**Exercise prompt:** The response must consist of the lines below from the one with "let o := ((lanes" through the one with "CcDoes .select (isMinor 0x37) (fun x s =>", exactly as they appear and with both ends kept.

[Stored data]
◆ ◆ ◆
-- ==== Sys2Proof/Machine/Dispatch.lean ====
section
/-! DEFINITION. One arm per command: a direct call of its meaning, or a refusal by name while it has none. -/
namespace Sys2Proof.Machine
open Sys2Proof
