/-- The FP64 operations with the flags of their elements, scalar and on the active lanes (R59, R101, R106, R143, R148). -/
def Obligations.CcFloatArithmetic : Prop :=
  ((∀ p ∈ ([.fadd, .fsub, .fmul, .fdiv, .fsqrt, .fmin, .fmax] : List (Nat → Instr)).zip fpOps,
    CcDoes p.1 (isScalar p.2.1) (fpAct p.2.2)) ∧
  CcGives .fabs (isScalar 0x27) (fun w r => fSet r (tD w) (fGet r (tA w) &&& 0x7FFFFFFFFFFFFFFF#64)) ∧
  CcGives .fneg (isScalar 0x28) (fun w r => fSet r (tD w) (fGet r (tA w) ^^^ 0x8000000000000000#64)) ∧
  (∀ p ∈ ([(.fcvtFp64ToSigned, 0), (.fcvtFp64ToUnsigned, 1), (.fcvtSignedToFp64, 2), (.fcvtUnsignedToFp64, 3)] :
      List ((Nat → Instr) × Nat)), CcDoes p.1 (fun w => isScalar 0x29 w && (tB w == p.2)) (fcvtAct p.2)) ∧
  CcDoes .fma (isSub 0) (fun x s =>
    let v := fun i => rd64 s (fGet (regsOf x s) i)
    let o := fpFma (rmOf s (bitsOf x.w 2 0)) (flushOn s) (v (bitsOf x.w 17 13)) (v (bitsOf x.w 12 8)) (v (bitsOf x.w 7 3))
    ccRaise x (ccRegs x s (fun r => fSet r (bitsOf x.w 22 18) (BitVec.ofNat 64 o.1))) [(0, o.2)])) ∧
  ((∀ p ∈ ([.wfadd, .wfsub, .wfmul, .wfdiv, .wfsqrt, .wfmin, .wfmax] : List (Nat → Instr)).zip fpOps,
    CcDoes p.1 (isVector p.2.1) (fpLanes p.2.2)) ∧
  CcGives .wfabs (isVector 0x27) (fun w r => (lanes r).foldl (fun q j => wSet q (tD w) j (wGet r (tA w) j &&& 0x7FFFFFFFFFFFFFFF#64)) r) ∧
  CcGives .wfneg (isVector 0x28) (fun w r => (lanes r).foldl (fun q j => wSet q (tD w) j (wGet r (tA w) j ^^^ 0x8000000000000000#64)) r) ∧
  CcDoes .wfcvt (isVector 0x29) (fun x s => putLanes x s (tD x.w) ((lanes (regsOf x s)).map (fun j =>
    (j, fcvt (tB x.w) (rmOf s (tRm x.w)) (flushOn s) (wGet (regsOf x s) (tA x.w) j))))) ∧
  CcDoes .wfma (isSub 1) (fun x s =>
    let v := fun i j => rd64 s (wGet (regsOf x s) i j)
    putLanes x s (bitsOf x.w 22 18) ((lanes (regsOf x s)).map (fun j => (j, fpFma (rmOf s (bitsOf x.w 2 0)) (flushOn s)
      (v (bitsOf x.w 17 13) j) (v (bitsOf x.w 12 8) j) (v (bitsOf x.w 7 3) j))))))

/-- The moves between register files, the reductions of lanes, SETSVL, MOVS, SELECT and SETRPT where they have their effect (R101, R106,
R108, R109, R121, R122, R147, R149). The model's readings in it: log entry 23 (the flags of the sums of a reduction make one event), 24 (SETSVL and
SETRPT judge the register value when they execute, after their predicate), 26 (SELECT_INVALID is an event of the log and no tallied skip). -/
def Obligations.CcMoveRows : Prop :=
  CcGives .fmvg (isMinor 0x2A) (fun w r => fSet r (tD w) (gGet r (tA w))) ∧
  CcGives .gmvf (isMinor 0x2B) (fun w r => gSet r (tD w) (fGet r (tA w))) ∧
  CcGives .fmvs (isMinor 0x2C) (fun w r => fSet r (tD w) (sumGet r (tA w))) ∧
  CcGives .wbcast (isMinor 0x2D) (fun w r => (lanes r).foldl (fun q j => wSet q (tD w) j (fGet r (tA w))) r) ∧
  (∀ p ∈ ([(.wredadd, 0x30, fpAdd), (.wredmax, 0x31, fpMax)] : List ((Nat → Instr) × Nat × FpOp)),
    CcDoes p.1 (isMinor p.2.1) (fun x s =>
      let r := regsOf x s
      let a := fun j => wGet r (tA x.w) j
      let o := ((lanes r).drop 1).foldl (fun (q : Nat × Flags) j =>
        let v := p.2.2 (rmOf s (tRm x.w)) (flushOn s) (rd64 s (BitVec.ofNat 64 q.1)) (rd64 s (a j))
        (v.1, orFlags q.2 v.2)) ((a 0).toNat, noFlags)
      if r.svl = 0 then ccRegs x s (fun r => wSet r (tD x.w) 0 0)
      else if r.svl = 1 then ccRegs x s (fun r => wSet r (tD x.w) 0 (a 0))
      else ccRaise x (ccRegs x s (fun r => wSet r (tD x.w) 0 (BitVec.ofNat 64 o.1))) [(0, o.2)])) ∧
  (let v := fun (x : CcX) (s : State) => if bitOf x.w 4 then (gGet (regsOf x s) (tA x.w)).toNat else bitsOf x.w 3 0
   CcMay .setsvl (isMinor 0x32) stIllegal (fun x s => v x s ≤ 8) (fun x s => ccRegs x s (fun r => { r with svl := v x s }))) ∧
  CcMay .movs (isMinor 0x33) stDet (fun x s => ¬(tA x.w = 8 ∧ locked s = true))
    (fun x s => ccRegs x s (fun r => gSet r (tD x.w) (BitVec.ofNat 64 (special x s (tA x.w))))) ∧
  CcDoes .select (isMinor 0x37) (fun x s =>
    let f := candField (formeWord (coreAt s x.k) (slotBase (coreAt s x.k) x.r.slot + 8)) (bitsOf x.w 1 0)
    if f.1 = true then modCore s x.k (fun c => { c with run := c.run.map (fun r => { r with sel := some f.2 }) })
    else logEvent s x.k 0 cdSelectInvalid x.off x.r.iter) ∧
  CcMay .setrpt (isMinor 0x38) stIllegal (fun x s => (gGet (regsOf x s) (tA x.w)).toNat ≤ 2 ^ 32 - 1)
    (fun x s => modCore s x.k (fun c => { c with carry := some (gGet (regsOf x s) (tA x.w)).toNat }))

/-- The loads of the CC: BOUNDS where the access leaves the store or is unaligned, else the stored words, or the default of a bad tile,
which is logged (R103, R104, R106, R107). A WGATHER logs one entry with the worst condition of its lanes: the model's reading, log entry 25. -/
def Obligations.CcLoadRows : Prop :=
  (∀ p ∈ ([(.ld, 2, 0, gSet), (.fld, 4, qnan64, fSet)] : List ((Nat → Instr) × Nat × Word × (CcRegs → Nat → Word → CcRegs))),
    CcMay p.1 (isSub p.2.1) stBounds (fun x s => memAddr (regsOf x s) x.w % 8 = 0 ∧ memAddr (regsOf x s) x.w + 8 ≤ 0x80000) (fun x s =>
      let a := memAddr (regsOf x s) x.w
      let v := verifyTile s x.k (a / 4096)
      ccRegs x (ccLoadLog x v.1 v.2) (fun r => p.2.2.2 r (bitsOf x.w 22 18) (ccLoadWord s x.k a v.2 p.2.2.1)))) ∧
  CcMay .wld (isSub 6) stBounds (fun x s => memAddr (regsOf x s) x.w % 64 = 0 ∧ memAddr (regsOf x s) x.w + 64 ≤ 0x80000) (fun x s =>
    let a := memAddr (regsOf x s) x.w
    if (regsOf x s).svl = 0 then s
    else
      let v := verifyTile s x.k (a / 4096)
      ccRegs x (ccLoadLog x v.1 v.2) (fun r => (lanes r).foldl
        (fun q j => wSet q (bitsOf x.w 22 18) j (ccLoadWord s x.k (a + 8 * j) v.2 qnan64)) r)) ∧
  CcMay .wgather (isMinor 0x2E) stBounds (fun x s => ∀ p ∈ laneAddrs (regsOf x s) x.w, p.2 % 8 = 0 ∧ p.2 + 8 ≤ 0x80000) (fun x s =>
    let as_ := laneAddrs (regsOf x s) x.w
    let vs := (tilesOfRanges (as_.map (fun p => (p.2, 8)))).foldl (fun (p : State × List (Nat × Nat)) t =>
      ((verifyTile p.1 x.k t).1, p.2 ++ [(t, (verifyTile p.1 x.k t).2)])) (s, [])
    let cond := fun a => ((vs.2.find? (fun p => p.1 == a / 4096)).map (·.2)).getD 0
    ccRegs x (ccLoadLog x vs.1 (vs.2.foldl (fun b p => worse b p.2) 0))
      (fun r => as_.foldl (fun q p => wSet q (tD x.w) p.1 (ccLoadWord s x.k p.2 (cond p.2) qnan64)) r))

/-- The stores of the CC: BOUNDS, or the bytes at the address of the instruction; the lanes of WSCATTER in rising order (R103, R106,
R107, R275). -/
def Obligations.CcStoreRows : Prop :=
  (∀ p ∈ ([(.st, 3, gGet), (.fst, 5, fGet)] : List ((Nat → Instr) × Nat × (CcRegs → Nat → Word))),
    CcMay p.1 (isSub p.2.1) stBounds (fun x s => memAddr (regsOf x s) x.w % 8 = 0 ∧ memAddr (regsOf x s) x.w + 8 ≤ 0x80000) (fun x s =>
      engineWrite s x.k (memAddr (regsOf x s) x.w) (leBytes 8 (p.2.2 (regsOf x s) (bitsOf x.w 22 18)).toNat))) ∧
  CcMay .wst (isSub 7) stBounds (fun x s => memAddr (regsOf x s) x.w % 64 = 0 ∧ memAddr (regsOf x s) x.w + 64 ≤ 0x80000) (fun x s =>
    engineWrites s x.k ((lanes (regsOf x s)).map (fun j =>
      (memAddr (regsOf x s) x.w + 8 * j, leBytes 8 (wGet (regsOf x s) (bitsOf x.w 22 18) j).toNat)))) ∧
  CcMay .wscatter (isMinor 0x2F) stBounds (fun x s => ∀ p ∈ laneAddrs (regsOf x s) x.w, p.2 % 8 = 0 ∧ p.2 + 8 ≤ 0x80000) (fun x s =>
    engineWrites s x.k ((laneAddrs (regsOf x s) x.w).map (fun p => (p.2, leBytes 8 (wGet (regsOf x s) (tD x.w) p.1).toNat))))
◆ ◆ ◆
**Task solution:**
      let o := ((lanes r).drop 1).foldl (fun (q : Nat × Flags) j =>
        let v := p.2.2 (rmOf s (tRm x.w)) (flushOn s) (rd64 s (BitVec.ofNat 64 q.1)) (rd64 s (a j))
        (v.1, orFlags q.2 v.2)) ((a 0).toNat, noFlags)
      if r.svl = 0 then ccRegs x s (fun r => wSet r (tD x.w) 0 0)
      else if r.svl = 1 then ccRegs x s (fun r => wSet r (tD x.w) 0 (a 0))
      else ccRaise x (ccRegs x s (fun r => wSet r (tD x.w) 0 (BitVec.ofNat 64 o.1))) [(0, o.2)])) ∧
  (let v := fun (x : CcX) (s : State) => if bitOf x.w 4 then (gGet (regsOf x s) (tA x.w)).toNat else bitsOf x.w 3 0
   CcMay .setsvl (isMinor 0x32) stIllegal (fun x s => v x s ≤ 8) (fun x s => ccRegs x s (fun r => { r with svl := v x s }))) ∧
  CcMay .movs (isMinor 0x33) stDet (fun x s => ¬(tA x.w = 8 ∧ locked s = true))
    (fun x s => ccRegs x s (fun r => gSet r (tD x.w) (BitVec.ofNat 64 (special x s (tA x.w))))) ∧
  CcDoes .select (isMinor 0x37) (fun x s =>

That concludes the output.